Redis LRU implementation

Redis uses an approximate LRU for performance. Each key stores an lru timestamp. When eviction is required, Redis randomly samples N keys (default 5, configurable via maxmemory-samples) and removes the sampled key with the smallest timestamp.

maxmemory-policy allkeys-lru
maxmemory-policy volatile-lru
maxmemory-samples 5

Redis LFU implementation

Introduced in Redis 4.0, LFU adds a frequency counter ( lfu_count) with logarithmic growth and a decay mechanism ( lfu_decay_time) measured in minutes.

Frequency increments slowly as access count grows, preventing the counter from exploding.

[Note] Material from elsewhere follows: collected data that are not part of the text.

-- ==== Sys2Proof/Machine/Data.lean ====
section
/-! DEFINITION. The data types of the part's blocks: what the profile, the channels, the loops, the probes, the
axle former, the assembler, the store, the auto-calibration unit, the image and the ports hold. -/

namespace Sys2Proof.Machine

open Sys2Proof

/-! ### The profile (chapter 8) -/

/-- The two half-lane segments of a row. -/
inductive StripSide where
  | left
  | right
deriving DecidableEq, Repr

/-- The SITE section, in the order of R154's indexes. -/
structure SiteSec where
  laneCount : Nat
  siteNumber : Nat
  closeDelay : Nat
  maxSpacing : Nat
  window : Nat
  frameTimeout : Nat
  highWater : Nat
  rowTolerance : Nat
  axleLimit : Nat
  grossLimit : Nat
  margin : Nat
  scanPeriod : Nat
deriving DecidableEq, Repr

/-- One STRIPMAP entry (R1): `lane` is absent for an unmapped channel (lane 0 on the wire). -/
structure StripEntry where
  lane : Option LaneIx
  row : StripRow
  side : StripSide
  trigger : Nat
  width : Nat
  k : Nat
  clipLimit : Nat
deriving DecidableEq, Repr

/-- One LANES entry; an absent alternate is "none" (255 on the wire). -/
structure LaneEntry where
  enabled : Bool
  rowSpacing : Nat
  loopSpacing : Nat
  loopLength : Nat
  rejectMs : Nat
  stallS : Nat
  primary : ProbeIx
  alternate : Option ProbeIx
  fA : Nat
deriving DecidableEq, Repr

/-- One probe's entry in PROBES. -/
structure ProbeEntry where
  enabled : Bool
  trim : Int
deriving DecidableEq, Repr

/-- The PROBES section: eight entries and the 17-point curve (R50). -/
structure ProbesSec where
  entries : Vector ProbeEntry 8
  curve : Vector Int 17
deriving DecidableEq, Repr

/-- The single-track test of a class entry (R122). -/
inductive TrackTest where
  | any
  | required
  | forbidden
deriving DecidableEq, Repr

/-- One entry of the class table (R122). A range is a minimum and a maximum. -/
structure ClassEntry where
  code : Nat
  minAxles : Nat
  maxAxles : Nat
  track : TrackTest
  ranges : List (Nat × Nat)
  gross : Option (Nat × Nat)
  length : Option (Nat × Nat)
deriving DecidableEq, Repr

/-- The AUTOCAL section (R134). -/
structure AutocalSec where
  enable : Bool
  refClass : Nat
  target : Nat
  speedMin : Nat
  speedMax : Nat
  grossMin : Nat
  grossMax : Nat
deriving DecidableEq, Repr

/-- The complete set of site settings in its eight sections. -/
structure Profile where
  site : SiteSec
  strips : Vector StripEntry 24
  lanes : Vector LaneEntry 6
  tempcomp : Vector Nat 9
  speedcomp : Vector Nat 8
  probes : ProbesSec
  classes : List ClassEntry
  autocal : AutocalSec
deriving DecidableEq, Repr

/-- The names of the eight sections. -/
inductive Sect where
  | site
  | stripmap
  | lanes
  | tempcomp
  | speedcomp
  | probes
  | classes
  | autocal
deriving DecidableEq, Repr

/-! ### Strip channels (chapter 1) -/

/-- Channel states. -/
inductive ChanState where
  | off
  | settling
  | normal
  | degraded
  | dead
deriving DecidableEq, Repr

/-- A hit in progress (R6): what its samples have given so far. -/
structure HitAcc where
  start : Tick
  area : Nat
  peak : Int
  clips : Nat
  samples : Nat
deriving DecidableEq, Repr

/-- An ENDING run (R6): the samples held apart. -/
structure EndRun where
  first : Tick
  run : Nat
  sum : Nat
  clips : Nat
deriving DecidableEq, Repr

/-- The hit detector of a channel (R5 to R8). -/
inductive Detector where
  | quiet
  | arming (tick : Tick) (d : Int) (clipped : Bool)
  | inHit (h : HitAcc)
  | ending (h : HitAcc) (e : EndRun)
  | recovering (run : Nat)
deriving DecidableEq, Repr

/-- One strip channel. The baseline is absent in OFF and SETTLING (R3, R19). -/
structure Channel where
  state : ChanState
  settleSum : Int
  settleCount : Nat
  baseline : Option Int
  detector : Detector
  bucket : Nat
  miss : Nat
  discard : Nat
deriving DecidableEq, Repr

/-- The strip front end: 24 channels and the tick at which the running leak interval began (R13). -/
structure StripFrontEnd where
  channels : Vector Channel 24
  leakStart : Tick
deriving DecidableEq, Repr

/-- The record of a delivered hit (R9). -/
structure HitRec where
  channel : ChanIx
  lane : LaneIx
  row : StripRow
  side : StripSide
  start : Tick
  stop : Tick
  area : Nat
  peak : Int
  samples : Nat
  clips : Nat
  clip : Bool
deriving DecidableEq, Repr

/-! ### Loops and lane presence (chapter 2) -/

/-- Filtered state of a loop. -/
inductive Filtered where
  | free
  | occupied
  | stuck
deriving DecidableEq, Repr
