-- ==== Sys2Proof/Machine/Clock.lean ====
section
/-! DEFINITION. The part's own clock: which of its own events is due while no command waits, and the passing of a tick
(log 1). -/

namespace Sys2Proof.Machine

open Sys2Proof

/-- The two loops of a lane. -/
def bothLoops : List LoopPos :=
  [.up, .down]

/-- The two ports. -/
def bothPorts : List Port :=
  [.cab, .svc]

/-- The two rows. -/
def bothRows : List StripRow :=
  [.rowA, .rowB]

/-- The events of the loop monitor for a lane, each with whether it is due. -/
def State.loopEvents (s : State) (l : LaneIx) : List (Bool × Instr) :=
  bothLoops.map (fun d => ((s.acceptedChange l d).isSome, .loopChangeAccept l d))
    ++ bothLoops.map (fun d => (s.stuckDue l d, .stuckExpiry l d))
    ++ [(s.loopSpeedDue l, .loopSpeedExpiry l), (s.stallDue l, .stallExpiry l), (s.clearDue l, .clearExpiry l)]

/-- The end of a frame and the next reply of a port. They come before a restart of the same tick, so that a reply placed
while the transmitter is free is begun, and is then sent whole (R171, R184, R186; log 20). -/
def State.replyEvents (s : State) (p : Port) : List (Bool × Instr) :=
  [(s.sentByNow p, .transmitComplete p), ((s.port p).nextReply.isSome, .replySend p)]

/-- The other events of a port. -/
def State.portEvents (s : State) (p : Port) : List (Bool × Instr) :=
  [(s.gapDue p, .rxGapTimeout p), ((s.port p).eventNext, .eventFrame p)]

/-- Every event the part's own clock can bring about, in the order in which those of one tick are taken (log 1). -/
def State.clockEvents (s : State) : List (Bool × Instr) :=
  [(s.dueWrite.isSome, .imageWriteStart)]
    ++ bothPorts.flatMap s.replyEvents
    ++ [(s.restartDue, .restartTakesPlace)]
    ++ allLanes.flatMap s.loopEvents
    ++ [(s.leakDue, .bucketLeak)]
    ++ allLanes.map (fun l => (s.staleDue l, .holdAgeStale l))
    ++ [(s.passDue, .passStart)]
    ++ bothRows.flatMap (fun r => allPositions.map (fun q => ((s.leadingExpired r q).isSome, .leadingHitExpiry r q)))
    ++ allLanes.map (fun l => ((s.overdueCandidate l).isSome, .candidateDeadline l))
    ++ allLanes.map (fun l => (s.presenceCloseDue l, .presenceClose l))
    ++ allLanes.map (fun l => (s.frameTimeoutDue l, .frameTimeout l))
    ++ [(s.ownershipDue, .ownershipTimeout)]
    ++ bothPorts.flatMap s.portEvents
    ++ [(s.vehicleNext.isSome, .vehicleFrame)]

/-- The event the clock brings about now, if any. A part held in reset does nothing (R170). -/
def State.dueEvent (s : State) : Option Instr :=
  if s.heldLow then none else (s.clockEvents.find? (·.1)).map (·.2)

/-- Site time advances by one every 8 ticks and wraps at 2^48 (R172). -/
def SiteCtl.tick (x : SiteCtl) : SiteCtl :=
  if 7 ≤ x.timePhase then { x with time := x.time + 1, timePhase := 0 }
  else { x with timePhase := x.timePhase + 1 }

/-- The age at which the start of a lane's presence condition is moved on. -/
def idleAgeLimit : Nat := 2 ^ 30

/-- The start of the presence condition (R36) moves on by 2^29 ticks once it lies 2^30 ticks back, so that every
difference formed from it stays below 2^31 (00_scope, Time; log 5). No close delay reaches that far. -/
def LaneMonitor.tick (now : Tick) (m : LaneMonitor) : LaneMonitor :=
  match m.idleSince with
  | some t => if idleAgeLimit ≤ elapsed t now then { m with idleSince := some (t + 536870912) } else m
  | none => m

/-- One tick of 125 microseconds passes: the tick count, site time, the hold ages and the ages of the presence
conditions; a commit is then no longer one of this tick. A part held in reset does nothing (R170). -/
def State.tick (s : State) : State :=
  if s.heldLow then s
  else ((((s.setNow (s.now + 1)).setSite s.site.tick).setTemp
      { s.temp with lanes := s.temp.lanes.map LaneTemp.tick }).setLoops (s.loops.map (LaneMonitor.tick s.now))).setProf
    { s.prof with replaced := none }

end Sys2Proof.Machine
end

When a key is idle longer than lfu_decay_time, its lfu_count decays, allowing stale hot keys to be evicted.

Eviction also uses random sampling; the key with the smallest lfu_count is removed, ties broken by LRU.

maxmemory-policy allkeys-lfu
maxmemory-policy volatile-lfu
lfu-decay-time 1
lfu-log-factor 10

Key differences between Redis LRU and LFU

Decision metric: last access time vs. access frequency (with decay).

Typical scenarios: short‑term locality for LRU; long‑term hot data for LFU.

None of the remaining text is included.